Later in the afternoon I decided to rent a bike. We had found bikes to rent at a clothing store. It's no easy feet to find a decent bike to rent here. I tried the first bike and it had no front brakes. The second had brakes, but was way too small for me. We managed to adjust the seat a little so maybe it was good for a 2nd grader. The pedals would hit the ground when you tried to make any serious kind of turn. They spoke no English, but we finally worked out the price, about 2 dollars and that I would return it at 7:30 p.m. I brought it back to the hostel and the owner had a proper size wrench to adjust the angle of the seat, which had been flopping back and forth as I peddled.
I took a ride out to Rubu Chaka, which is a hot springs area. The road wasn't too bad, part paved and part not. A Chinese girl on a bike was paralleling me and talking in Chinese and making gestures around her shoulders. At first I thought she wanted to carry my backpack for money. When I got to the hot springs I realized she wanted to rent me a "hot springs hut" and was gesturing to indicate bathing in the hot water. Since I was biking I didn't want to have a nice relaxing soak and then just screw it up by breaking a sweat afterwards biking, so I opted to take some pictures of the area. It was quite nice. Some Chinese student artists were painting the scenery in the surrounding area. I took photos of a herd of yaks crossing a stream and then headed back to the hostel.
The hostel owner suggested I bike out to Sangdui where there are some great views of the mountains and I might run into my Israeli friends. It was a bit ambitious to start with, about 12-miles round trip and I started about 6 p.m., needing to return the bike at 7:30 p.m., but I started out in that direction anyway.
I came across a place that had awesome views of streams, mountains, Tibetan houses and dramatic cloud formtations and started taking photos. Vans were parked with people out taking photos of the scenery as well. I spend about 45-minutes taking photos of the striking landscape. It was one of those amazingly wonderful moments in my life.
It started getting colder and darker so I started back to Daocheng. I was fighting a strong headwind and made a couple miles progress when the left pedal on my bike fell off. I had no tools and I wasn't able to put it back on successfully. I ended up walking the bike about three miles back to town. I went to the hostel about 7:30 p.m., but they were unable to help me put it on correctly, but I was able to put it on partway. It was dark by now and walked it back to the shop. Fortunately they really didn't look at the bike, the pedal was on it but none too securely, and they returned my deposit. I was glad they didn't see anything wrong, as it wasn't my fault in the first place, but trying to explain it with them not speaking any English and me not speaking Chinese would be difficult.

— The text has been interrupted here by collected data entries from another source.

-- ==== Sys2Proof/Machine/Step.lean ====
section
/-! DEFINITION. The step of the machine, and the state with a given command where the next step fetches it. -/

namespace Sys2Proof.Machine

/-- One step: one turn of one agent (rule R55). -/
def step (s : State) : Host.Outcome State Fault Refusal := s.turn

/-- `s` with the words of the instruction of bits `w` at the head of the command stream, and the engine's turn next
(DESIGN CHOICE, log 6). Nothing else changes: later words of the stream and later turns stay behind them. -/
def State.withFetchWord (s : State) (nbits w : Nat) : State :=
  { s with cmds := tableCommand nbits w ++ s.cmds, schedule := engineFirst s.schedule }

end Sys2Proof.Machine
end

By the time I got back to the hostel I was exhausted and frazzled. That's what I mean about my mood changing like the weather. At one moment I was in blissful scenery in a tranquil and spiritual mood, the next I'm struggling to make it back before dark with a broken bike and the prospect of a stressful negotiation about the incident between people that don't speak each others language.
I made a trip out to find dinner and discovered that the holiday Chinese tourists had started arriving and restuarants were quite packed. I ended up buying cookies and something like sugar smacks for dinner. I also bought a potato on a stick with chili pepper and salt at a roadside stand on my way back . I went to bed early, exhausted from the ups and downs of the day.